A violência não é só problema de segurança, mas também de saúde pública. A constatação é de um estudo da Universidade Federal de Minas Gerais (UFMG) feito em Ribeirão das Neves, na Região Metropolitana de Belo Horizonte, sobre a dificuldade dos profissionais de saúde em lidar com vítimas de crimes.
O trabalho de campo foi realizado em 2012, nas 58 unidades de atenção primária do município, a partir da análise de 316 questionários respondidos por médicos generalistas, enfermeiros, auxiliares de enfermagem e agentes comunitários.
Segundo a tese da psicóloga Renata Cristina de Souza Ramos, mestre em Promoção à Saúde e Prevenção à Violência, 58,2% dos entrevistados afirmaram ter conhecido alguém que, depois, foi assassinado.
Há relatos de mães que tiveram filhos mortos por envolvimento com tráfico de drogas; crianças com marcas de agressão; mulheres violentadas pelos parceiros; pessoas feridas por arma de fogo.
Uma agente de saúde do bairro São José diz que já teve pacientes assassinados e que atende mulheres vítimas de violência doméstica. “Elas fazem de tudo para esconder o que sofrem, por vergonha, medo ou por dependerem financeiramente do marido”, relata a servidora, que pediu anonimato.
Silêncio
Situações como essa, segundo Renata Ramos, contribuem para a subnotificação dos casos de violência.
Ela alerta que a falta de preparo dos profissionais para lidar com o problema impede o preenchimento da ficha de notificação, que é obrigatória e deve ser enviada à Secretaria Municipal de Saúde.
“O levantamento correto dos dados e a capacitação dos funcionários contribuiria para a promoção de espaços mais saudáveis”, diz a especialista. No entanto, Renata lembra que a violência deve ser combatida com investimentos em educação e justiça, além da saúde.

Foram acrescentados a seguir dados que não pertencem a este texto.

-- ==== Sys2Proof/Machine/Mem.lean ====
section
/-!
DEFINITION. Memory: bytes under keys, translation, the caches of PRIV and RSHR lines, logical time and the timestamps that
home agents keep (spec/16 R332-R358, spec/17 R365, spec/04 Table 4-7).
-/

namespace Sys2Proof.Machine

/-! ## Bytes under keys and poison (R351, R365) -/

/-- The byte that a reader with a key gets: a byte written under another key reads as a free value (log 7). -/
def State.byteK (s : State) (key a : Nat) : Byte :=
  match mfind a s.memKey with
  | none => memRead a s.mem
  | some k => if k = key then memRead a s.mem else Config.freeByte (a + 2 ^ 48 * s.free)

def State.bytesK (s : State) (key a n : Nat) : List Byte := tab n (fun i => s.byteK key (a + i))

/-- One byte stored under a key. -/
def State.putByte (s : State) (key a : Nat) (b : Byte) : State :=
  { s with mem := memWrite a b s.mem, memKey := mset a key s.memKey }

/-- Bytes stored under a key; a store of a whole line clears its poison (R365). -/
def State.putBytes (s : State) (key : Nat) : Nat → List Byte → State
  | _, [] => s
  | a, b :: bs => (s.putByte key a b).putBytes key (a + 1) bs

/-- The bytes of a line that a mask names, stored under a key; all 128 of them clear the line's poison (R365). -/
def State.putLine (s : State) (key line : Nat) (mask : BitVec 128) (data : List Byte) : State :=
  let s := each (List.range 128) (fun i s => if mask.getLsbD i then s.putByte key (128 * line + i) (data.getD i 0) else s) s
  if mask = BitVec.allOnes 128 then { s with poison := ldel line s.poison } else s

/-- Bytes stored at any address of a range, with the poison of every line they cover whole cleared. -/
def State.store (s : State) (key a : Nat) (bs : List Byte) : State :=
  let s' := s.putBytes key a bs
  { s' with poison := s'.poison.filter (fun l => !(decide (a ≤ 128 * l) && decide (128 * l + 128 ≤ a + bs.length))) }

/-- Is any line of a range poisoned? -/
def State.poisoned (s : State) (a n : Nat) : Bool :=
  s.poison.any (fun l => decide (128 * l < a + n) && decide (a < 128 * l + 128))

/-- The poison of a line of memory set. -/
def State.setPoison (s : State) (line : Nat) : State := { s with poison := ladd line s.poison }

/-! ## Requests at the stacks (R360-R362) -/

/-- What the requests of a task's region carry (R361). -/
def Eff.orig (e : Eff) (req : Nat) : Orig := { req := req, svc := e.svc, deadline := e.deadline }

/-- The number of a home agent as a requester (R399). -/
def homeReq (h : Nat) : Nat := 256 + h

/-- The place of a line's queue: its stack, and its number among the stack's. -/
def dramQueue (pa : Nat) : Nat × Nat := (stackOf pa, 16 * (dramLoc pa).ch + (dramLoc pa).pc)

/-- A request to memory put before the scheduler of its pseudo-channel, with its class and the stamp of R361. -/
def State.toDram (s : State) (o : Orig) (pa : Nat) (write : Bool) (key own : Nat) (pay : Option WPay) : State :=
  let d := if o.deadline = 0 then 2 ^ 23 - 1 else o.deadline
  let r : DReq := { pa := pa / 128 * 128, write := write, key := key, requester := o.req, cls := o.svc,
                    stamp := BitVec.ofNat 24 (s.cyc.toNat + d), since := s.cyc, own := own, served := false, ahead := false, pay := pay }
  let q := dramQueue pa
  s.modStack q.1 (fun m => { m with queues := mmod q.2 [] (fun l => l ++ [r]) m.queues })

/-- Has a request come to its home? -/
def State.here (s : State) (r : DReq) : Bool := s.come r.own (lineOf r.pa)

Capacitação para melhorar acolhimento dos pacientes
Médico do Posto de Saúde da Família Porto Seguro, no bairro Nova União, em Ribeirão das Neves, Fernando Ocampo conta que os profissionais de saúde da cidade lidam diariamente com problemas sociais. Ele, por exemplo, atende pessoas que usam drogas e álcool em excesso.

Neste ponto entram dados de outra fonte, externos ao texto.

-- ==== Sys2Proof/Machine/Operands.lean ====
section
/-!
DEFINITION. Operand forms: scalar sources and destinations (spec/02 R44, spec/04 R86-R91), vector operands and their
full/empty rules (spec/02 R45-R46, spec/05 R118-R123), tensor descriptors and tile coordinates (spec/07 R190-R194,
spec/05 R142, spec/06 R151), bank numbers (spec/05 R147).
-/

namespace Sys2Proof.Machine

/-! ## Scalar operands -/

/-- An instruction of the S stream whose result is known at issue: it waits for its sources and its destination (R90) and
while eight results are in flight (R91), then writes the result and moves on. -/
def scalarOp (srcs : List SSrc) (d : SDst) (len : Nat) (f : Task → Word64) (s : State) : Out :=
  onTask s fun t =>
    if srcs.all t.srcReady && t.dstReady d && t.canPend then (s.modCur (fun t => t.result d (f t))).finish len else s

/-- A result of more than one cycle's latency: known at once, and in flight until a later cycle (R88, R91, R92); a `load`'s lands before
its block completes and before a save (R36, Table 19-4). -/
def Task.slowResult (t : Task) (d : SDst) (v : Word64) (tag : Nat) (pc : BitVec 17) (vis : Word64) (load : Bool := false) : Task :=
  let old := match d with | .s n => t.sreg n.val | .none => 0
  let u := t.result d v
  { u with pend := u.pend ++ [{ tag := tag, dst := d, qpos := some 0, iaddr := pc, faddr := 0, holds := load, acq := false,
                                res := .fixed v old vis }] }

/-- An instruction of the S stream of a fixed latency of several cycles, on a unit that is free or not and that it then takes. -/
def slowOp (lat : Nat) (free : Bool) (take_ : State → State) (srcs : List SSrc) (d : SDst) (len : Nat) (f : Task → Word64)
    (s : State) : Out :=
  onTask s fun t =>
    if srcs.all t.srcReady && t.dstReady d && t.canPend && free then
      (take_ (s.fresh.modCur (fun t => t.slowResult d (f t) s.nextId s.curSt.pc (s.cyc + BitVec.ofNat 64 lat)))).finish len
    else s

/-- The sources of an S instruction hold their values (R90). -/
def Task.ready (t : Task) (srcs : List SSrc) : Bool := srcs.all t.srcReady

/-- A register A of the issuing stream as it stands: an instruction that would read it while a result for it is in
flight does not issue (R90, log 12). -/
def State.areg (s : State) (t : Task) (n : Nat) : Word64 := t.a s.cur.stream n

/-! ## Vector operands -/

/-- The cells of a vector source (Table 2-6). -/
def Task.vsrc (t : Task) : VSrc → Cells
  | .v n => t.vreg n.val
  | .zero => zeroCells
  | .cellIdx => tab 1024 (fun i => BitVec.ofNat 32 i)
  | .rowIdx => tab 1024 (fun i => BitVec.ofNat 32 (i / 64))
  | .colIdx => tab 1024 (fun i => BitVec.ofNat 32 (i % 64))
  | .a n => List.replicate 1024 ((t.a .v n.val).setWidth 32)

/-- Is a source inside the task's window (R45)? -/
def Task.inWindow (t : Task) : VSrc → Bool
  | .v n => decide (n.val < t.window)
  | _ => true

/-- Is a source full (R46, R119)? -/
def Task.full (t : Task) : VSrc → Bool
  | .v n => !t.empty.contains n.val
  | _ => true

/-- Has a register a fill of this task in flight (R121)? -/
def Task.filling (t : Task) (n : Nat) : Bool := t.fills.any (fun f => f.v = n)

/-- The stream waits on empty sources: the cycle since which one of them has held it is kept for FE_TIMEOUT (R120). -/
def State.waitEmpty (s : State) (srcs : List VSrc) : State :=
  match s.curTask with
  | none => s
  | some t =>
    let on := srcs.filterMap (fun v => match v with | .v n => if t.full v then none else some n.val | _ => none)
    s.modSt (fun x => { x with
      feSince := if x.feOn.any t.empty.contains then some (x.feSince.getD s.cyc) else some s.cyc
      feOn := on })

/-- A vector source with its trap bit. -/
structure VUse where
  src : VSrc
  trap : Bool
  deriving DecidableEq, Repr

/-- The issue checks of a vector instruction: registers inside the window, blocking sources full, destinations with no fill
pending, trapping sources full; then it has its effect (R45, R120, R121). -/
def vecIssue (uses : List VUse) (dsts : List Nat) (s : State) (f : Task → State) : Out :=
  onTask s fun t =>
    if !(uses.all (fun u => t.inWindow u.src) && dsts.all (fun d => decide (d < t.window))) then s.takeFault fIllegalOperand 0
    else if uses.any (fun u => !u.trap && !t.full u.src) then s.waitEmpty ((uses.filter (fun u => !u.trap)).map (·.src))
    else if dsts.any t.filling then s
    else if uses.any (fun u => u.trap && !t.full u.src) then s.takeFault fFeTrap 0
    else f t

/-- Is a pending result one that a snapshot keeps: of fixed latency, and no load's (R380, Table 19-4)? -/
def SPend.isFixed (p : SPend) : Bool := (match p.res with | .fixed .. => true | _ => false) && !p.holds

/-- Is a result of fixed latency still to come after a cycle? -/
def SPend.after (p : SPend) (cyc : Word64) : Bool :=
  match p.res with
  | .fixed _ _ vis => decide (cyc.toNat < vis.toNat)
  | _ => true

/-- The results that a cycle makes visible: a vector register that one of them writes turns full (R88, R119, R424). Of a stopped
task only the loads that it has issued complete (Table 19-4). -/
def Task.land (t : Task) (cyc : Word64) : Task :=
  if t.stopped || t.saving.isSome then { t with pend := t.pend.filter (fun p => p.isFixed || p.after cyc) }
  else
    let due := t.fly.filter (fun f => decide (f.vis.toNat ≤ cyc.toNat))
    { (if due.any (fun f => f.accu && f.vis = cyc) then t.setFlag statAccUnalloc
        else if due.any (·.accu) then { t with status := t.status ||| BitVec.ofNat 64 (2 ^ statAccUnalloc) } else t) with
      fly := t.fly.filter (fun f => decide (cyc.toNat < f.vis.toNat))
      empty := t.empty.filter (fun n => due.all (fun f => f.dst ≠ .v n))
      pend := t.pend.filter (fun p => p.after cyc) }

/-- The results in flight of a task that stopped at one cycle and goes on at another keep what was left of their latencies
(R380). -/
def Task.refly (t : Task) (stop on : Word64) : Task :=
  let move := fun (v : Word64) => on + (v - stop)
  { t with
    fly := t.fly.map (fun f => { f with vis := move f.vis })
    pend := t.pend.map (fun p => if !p.isFixed then p else { p with res := match p.res with
      | .fixed v old vis => .fixed v old (move vis)
      | r => r }) }

/-- The cells that a masked write names. -/
def wrote (k : BitVec 1024) (zm : Bool) : BitVec 1024 := if zm then BitVec.allOnes 1024 else k

/-- The new cells of a masked write (R118): kept or zeroed where the mask bit is 0. -/
def maskCells (k : BitVec 1024) (zm : Bool) (old new : Cells) : Cells :=
  tab 1024 (fun i => if k.getLsbD i then new.getD i 0 else if zm then 0 else old.getD i 0)

/-- The mask that a cell predicate makes. -/
def maskOf (f : Nat → Bool) : BitVec 1024 := BitVec.ofNat 1024 ((List.range 1024).foldl (fun n i => if f i then n + 2 ^ i else n) 0)

/-! ## Banks -/

/-- What a task-relative bank number names. -/
def Task.bank (t : Task) (n : Nat) : Option BankRef := mfind n t.bmap

/-- The physical bank of a task's own bank. -/
def Task.ownBank (t : Task) (n : Nat) : Option Nat :=
  match t.bank n with
  | some (.own p) => some p
  | _ => none

/-- A physical bank of a core. -/
def Core.bank (k : Core) (p : Nat) : Bank := mget p freshBank k.banks
def State.modBank (s : State) (c p : Nat) (f : Bank → Bank) : State :=
  s.modCore c (fun k => { k with banks := mset p (f (k.bank p)) k.banks })

end Sys2Proof.Machine
end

“Há pacientes que chegam agressivos, querendo atendimento urgente, sendo que trabalhamos apenas com medicina preventiva”. Ocampo diz que as situações são delicadas, mas que ele não vai além do que a profissão permite.

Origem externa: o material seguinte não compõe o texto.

/-- A record submitted to a dispatcher. -/
def State.submit (s : State) (x : CrSub) : State := { s.fresh with crsubs := mset s.nextId x s.crsubs }

/-- JOIN at the home (R233): the counter is decremented, and the CR at 0x20 submitted when it reaches 0. The answer's old
value says whether it was already 0. -/
def State.performJoin (s : State) (id : Nat) (r : Req) (pav region : Nat) (acct : BitVec 20) : State :=
  let off := r.pa % 128
  let n := natOf (slice (homeLine s r) off 8)
  if n = 0 then s.performWrite id r true 0 [] (bytesOf 8 0)
  else
    let s' := s.performWrite id r true (spanMask off 8) (spanData off (bytesOf 8 (n - 1))) (bytesOf 8 n)
    if n = 1 && (match mfind id s'.reqs with | some x => !x.waiting | none => false) then
      s'.submit { pav := pav, rec_ := s'.bytesK r.key (r.pa + 0x20) 32, addr := r.va.toNat + 0x20, src := .join r.task region (homeOf r.pa) acct,
                  acct := some acct, checked := false, ts := (tsGet (s'.home (homeOf r.pa)) s'.dev.floor (lineOf r.pa)).1 }
    else s'

def execJoinAtHome (id : Nat) (s : State) : Out :=
  atReq s id fun r =>
    match r.kind with
    | .join pav region acct => s.performJoin id r pav region acct
    | _ => s

/-! ## Back at the core -/

/-- A copy of a COH line in a core's L1 with its times: renewed where it is of the same write, replaced where it is older, and kept
where an answer on its way was overtaken (R341, Table 16-3). -/
def State.installCoh (s : State) (c pav : Nat) (pa key rd : Nat) (line : List Byte) (wts rts : Word32) (poison : Bool) : State :=
  let new : CLine :=
    { line := lineOf pa, key := key, pav := pav, coh := true, data := line, valid := BitVec.allOnes 128, dirty := 0,
      orig := { req := 0, svc := 0, deadline := 0 }, wts := wts, rts := rts, poison := poison }
  match lineFind (s.core c).l1 key (lineOf pa) true with
  | none => if rd = 3 then s else s.putL1 c new (decide (rd = 2))
  | some x =>
    if x.wts = wts then s.putL1 c { x with rts := tmax rts x.rts } (decide (2 ≤ rd))
    else if later 32 x.wts.toNat wts.toNat then s
    else s.putL1 c new (decide (2 ≤ rd))

/-- The line that a load's answer gives its core: its own copy, where only the lease was renewed (Table 16-3). -/
def renewed (s : State) (c pa key : Nat) (line : List Byte) (wts : Word32) (poison : Bool) : List Byte × Bool :=
  match lineFind (s.core c).l1 key (lineOf pa) true with
  | some x => if x.wts = wts then (x.data, x.poison) else (line, poison)
  | none => (line, poison)

/-- What an acknowledged write of a COH line does at its core (Table 16-3): LTIME and RELTS rise, a copy takes the line. -/
def State.acked (s : State) (r : Req) (line : List Byte) (w : Word32) (poison : Bool) : State :=
  if r.cls ≠ .coh then s
  else
    let c := r.ctx.core.val
    let s := s.raiseLtime c w
    let up := fun (t : Task) => if t.taskid = r.task then { t with relts := tmax w t.relts } else t
    let s := s.modTask c r.ctx.slot.val up
    let s := { s with saved := s.saved.map (fun v => (v.1, { v.2 with task := up v.2.task })) }
    match lineFind (s.core c).l1 r.key (lineOf r.pa) true with
    | some x =>
      if later 32 x.wts.toNat w.toNat then s
      else s.modCore c (fun k => { k with l1 := lineSet k.l1 { x with data := line, wts := w, rts := w, poison := poison } })
    | none => s

/-- The bytes that a store is to write; of other requests all are taken to be written. -/
def Req.mask (r : Req) : BitVec 128 :=
  match r.kind with
  | .store mask _ _ => mask
  | .storeBits mask _ => touched mask
  | _ => BitVec.allOnes 128

/-- A request of a stream acknowledged: of its stores that wait to be sent to the line, one that no earlier one overlaps goes, chosen
freely (R339, R412, log 60). -/
def State.sendHeld (s : State) (r : Req) : State :=
  let same := s.reqs.filter (fun x => x.2.task = r.task && x.2.ctx = r.ctx && lineOf x.2.pa = lineOf r.pa)
  if same.any (fun x => x.2.stage ≠ .held) then s
  else
    let may := same.filter (fun x => same.all (fun y => decide (x.1 ≤ y.1) || x.2.mask &&& y.2.mask = 0))
    match may[Config.freeChoice s.free % may.length]? with
    | none => s
    | some (id, x) =>
      let c := x.ctx.core.val
      let cap := match s.taskOf x with | some t => t.eff.injCap | none => 0
      ((({ s with free := s.free + 1, reqs := mset id { x with stage := .sent, lt := (s.core c).ltime } s.reqs } : State).toDram x.orig x.pa
        true x.key id none).lineRequest c x.kind.flit id 1 x.pa x.pav cap)

/-- The request of a number forgotten, its reassembly entry freed, and a store that waited behind it sent. -/
def State.dropReq (s : State) (id : Nat) : State :=
  match mfind id s.reqs with
  | none => s
  | some r =>
    let s := { s with reqs := mdel id s.reqs }
    (if r.long then s.freeEntry r.ctx.core.val id else s).sendHeld r

/-- Bits of a PRIV line written in a core's L1 (R137, R332). -/
def State.writeBits (s : State) (o : Orig) (c pav key line rd : Nat) (mask data : BitVec 1024) : State :=
  let r := s.fetchPriv c pav key line rd false
  r.1.writePriv o c pav key line rd (touched mask) (mergeBits mask data r.2.data)

/-- A store whose PRIV line has been brought, made in its core's L1. -/
def State.storeBrought (s : State) (id : Nat) (r : Req) : State :=
  let c := r.ctx.core.val
  if !privHit s c r.key (lineOf r.pa) then s.askAgain id r
  else
    let s := { s with reqs := mdel id s.reqs }
    match r.kind with
    | .store mask data _ => s.writePriv r.orig c r.pav r.key (lineOf r.pa) r.rd mask data
    | .storeBits mask data => s.writeBits r.orig c r.pav r.key (lineOf r.pa) r.rd mask data
    | _ => s

/-- STORE_ACK: the acknowledgement of a request that returns no value, once its flit has come; a JOIN's report sets JOINU, that of a dropped notification
NOTIFD (R233, R345, R424). -/
def execStoreAck (id : Nat) (s : State) : Out :=
  match mfind id s.reqs with
  | none => .next s
  | some r =>
    if !s.come id (lineOf r.pa) then .next s
    else if r.cached then .next (match r.stage, r.kind with
      | .done .., .store .. | .done .., .storeBits .. => s.storeBrought id r
      | _, _ => s)
    else match r.stage, r.kind with
    | .done v w _ p, .store .. => .next ((s.acked r v w p).dropReq id)
    | .done v w _ p, .storeBits .. => .next ((s.acked r v w p).dropReq id)
    | .done v w _ p, .swadd _ => .next ((s.acked r (v.drop 16) w p).dropReq id)
    | .done v w _ p, .swinit _ => .next ((s.acked r (v.drop 16) w p).dropReq id)
    | .done .., .notifD =>
      .next ((s.dropReq id).modTask r.ctx.core.val r.ctx.slot.val (fun t => if t.taskid = r.task then t.setFlag statNotifD else t))
    | .done v w _ p, .join .. =>
      let s := (s.acked r (v.drop 8) w p).dropReq id
      .next (if natOf (v.take 8) = 0 then
        s.modTask r.ctx.core.val r.ctx.slot.val (fun t => if t.taskid = r.task then t.setFlag statJoinU else t) else s)
    | _, _ => .next s

/-- A DATA_LOSS of a load: not precise, it names its own instruction and address (R93). -/
def State.lossFault (s : State) (c l : Nat) (k : Stream) (code : BitVec 8) (iaddr : BitVec 17) (faddr : Word64) : State :=
  s.takeFaultOf c l k code false 0 iaddr faddr []

/-- A pending result delivered, poison raising its fault (R88, R93). -/
def State.deliver (s : State) (c l : Nat) (p : SPend) (v : Word64) (poison : Bool) : State :=
  let s := s.modTask c l (fun t => t.arrive p v)
  if poison then s.lossFault c l .s fDataLoss p.iaddr p.faddr else s

/-- The value of a scalar request that has been performed, with its line and times. -/
structure Answer where
  val : Word64
  line : List Byte
  wts : Word32
  rts : Word32
  poison : Bool
  deriving DecidableEq, Repr

def Req.answer (r : Req) : Option Answer :=
  match r.stage, r.kind with
  | .done v w rt p, .load n sx _ =>
    some { val := loadValue sx n (slice v (r.pa % 128) n), line := v, wts := w, rts := rt, poison := p }
  | .done v w rt p, .amo _ n _ => some { val := oldValue n (natOf (v.take n)), line := v.drop n, wts := w, rts := rt, poison := p }
  | .done v w rt p, .cas n _ _ => some { val := oldValue n (natOf (v.take n)), line := v.drop n, wts := w, rts := rt, poison := p }
  | _, _ => none

/-- A load's answer with the bytes of the copy that it renews (Table 16-3). -/
def Answer.renew (a : Answer) (s : State) (c : Nat) (r : Req) : Answer :=
  match r.kind with
  | .load n sx _ =>
    if r.cls = PClass.coh then
      let x := renewed s c r.pa r.key a.line a.wts a.poison
      { a with val := loadValue sx n (slice x.1 (r.pa % 128) n), poison := x.2 }
    else a
  | _ => a

/-- A load's or atomic's answer at the core: copies and times (Table 16-3), then the result (R88). -/
def State.answered (s : State) (c l : Nat) (t : Task) (p : SPend) (id : Nat) (r : Req) (a : Answer) : State :=
  let s := s.dropReq id
  let s := match r.kind with
    | .load _ _ acq =>
      let s := if r.cls = PClass.coh then
          (s.installCoh c t.pav r.pa r.key r.rd a.line a.wts a.rts a.poison).modTask c l (fun t => t.sawTime a.wts)
        else s
      if acq then s.acquireAt c t .dev (if r.cls = PClass.coh then a.wts else (s.core c).ltime) else s
    | _ =>
      let s := (s.acked r a.line a.wts a.poison).modTask c l (fun t => if r.cls = PClass.coh then t.sawTime a.wts else t)
      s.acquireAt c t r.scope (if r.cls = PClass.coh then a.wts else (s.core c).ltime)
  s.deliver c l p a.val a.poison

/-- A load or atomic whose PRIV or RSHR line has been brought, made at its core: the result, its copies, its acquire (R88,
R115, R332). -/
def State.answerBrought (s : State) (c l : Nat) (t : Task) (p : SPend) (id : Nat) (r : Req) : State :=
  if !privHit s c r.key (lineOf r.pa) then s.askAgain id r
  else
    let s := s.dropReq id
    let load : Bool := match r.kind with | .load .. => true | _ => false
    let x := s.fetchPriv c r.pav r.key (lineOf r.pa) r.rd load
    let off := r.pa % 128
    let put := fun (s : State) (n v : Nat) =>
      s.writePriv r.orig c r.pav r.key (lineOf r.pa) 0 (spanMask off n) (spanData off (bytesOf n v))
    let a : State × Word64 × Option Scope := match r.kind with
      | .load n sx acq => (x.1, loadValue sx n (slice x.2.data off n), if acq then some .dev else none)
      | .amo op n v =>
        let old := natOf (slice x.2.data off n)
        (put x.1 n (amoNew op n old v.toNat), oldValue n old, some r.scope)
      | .cas n cmp v =>
        let old := natOf (slice x.2.data off n)
        (if old = cmp.toNat then put x.1 n v.toNat else x.1, oldValue n old, some r.scope)
      | _ => (x.1, 0, none)
    let s := match a.2.2 with | some sc => a.1.acquireAt c t sc (a.1.core c).ltime | none => a.1
    s.deliver c l p a.2.1 x.2.poison

/-- Does a FENCE's order hold: every access that it orders before it, of those issued earlier, has been performed at its
scope (R226, R423)? -/
def fenceHolds (s : State) (c l : Nat) (t : Task) (p : SPend) (sc : Scope) (kinds : BitVec 4) (acq rel : Bool) : Bool :=
  let early := (earlier s t .s (t.st .s).seen).filter (fun r => decide (r.tag < p.tag))
  let rops := s.rops.filter (fun r => decide (r.1 < p.tag) && match r.2.owner with
    | .scalar x _ => x.core.val = c && x.slot.val = l
    | _ => false)
  let wLoads := acq || rel || kinds.getLsbD 3 || kinds.getLsbD 2
  let wStores := rel || kinds.getLsbD 1 || kinds.getLsbD 0
  early.all (fun r => !((wLoads && (r.loads || r.atomic)) || (wStores && (!r.loads || r.atomic) && decide (1 ≤ scopeNum sc))))
    && (decide (scopeNum sc < 4) || !(wLoads || wStores) || rops.isEmpty)

/-- A FENCE completed (R226, R227): the write-backs of the stores it orders, its release and acquire actions, its status. -/
def State.fenceDone (s : State) (c l : Nat) (t : Task) (p : SPend) (sc : Scope) (kinds : BitVec 4) (acq rel : Bool)
    (lost : Option Nat) : State :=
  let stores := kinds.getLsbD 1 || kinds.getLsbD 0
  let s := if stores && !rel && decide (2 ≤ scopeNum sc) then s.releaseCaches c t.pav t.key (decide (3 ≤ scopeNum sc)) else s
  let s := if rel then s.releaseAt c t sc else s
  let s := if acq then s.acquireAt c t sc t.rdts else s
  s.deliver c l p (match lost with | some n => BitVec.ofNat 64 (0x70 + n * 2 ^ 8) | none => 0) false

/-- Have the accesses of a pavilion that may have used a translation removed before a TFENCE been performed (R228)? Removal
itself is immediate, and a walk in flight reads its entries when it ends. -/
def tfenceHolds (s : State) (t : Task) (p : SPend) : Bool :=
  let pavs := (t.inv.filter (fun x => decide (x.2 < p.tag))).map (·.1)
  let mem := fun (f : VFill) => match f.kind with | .mem id .. => decide (id < p.tag) | _ => false
  s.reqs.all (fun r => !(decide (r.1 < p.tag) && pavs.contains r.2.pav && (r.2.waiting || r.2.stage = .held || r.2.cached)))
    && s.tasks.all (fun x => !pavs.contains x.2.2.pav || x.2.2.fills.all (fun f => !mem f))
    && s.cores.all (fun c => c.2.copies.all (fun x => !(pavs.contains x.2.pav && decide (x.2.id < p.tag) && atDram s x.2.id)))

/-- The new content of a descriptor slot (R234). -/
def Task.setSlot (t : Task) (n : Nat) (b : List Byte) : Task := { t with tslot := mset n b t.tslot }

Nesse PSF, o atendimento específico é realizado apenas uma vez por mês, quando trabalha um psiquiatra. “Os profissionais precisam ser mais capacitados para acolher vítimas de violência”, diz o boliviano, há 15 anos no Brasil.
Para o Sindicato Único dos Trabalhadores da Saúde de Minas Gerais (Sindi-Saúde) – Núcleo Ribeirão das Neves, faltam programas para ensinar aos profissionais como fazer uma abordagem mais eficaz e segura dos pacientes.
Aumento
A Secretaria Municipal de Saúde informou que um trabalho de sensibilização com os profissionais fez as notificações de violência subirem 60% em relação a 2012.
O Núcleo de Cultura da Paz também estaria qualificando as equipes para o acolhimento. Já as famílias das vítimas são encaminhadas ao serviço de saúde mental para acompanhamento.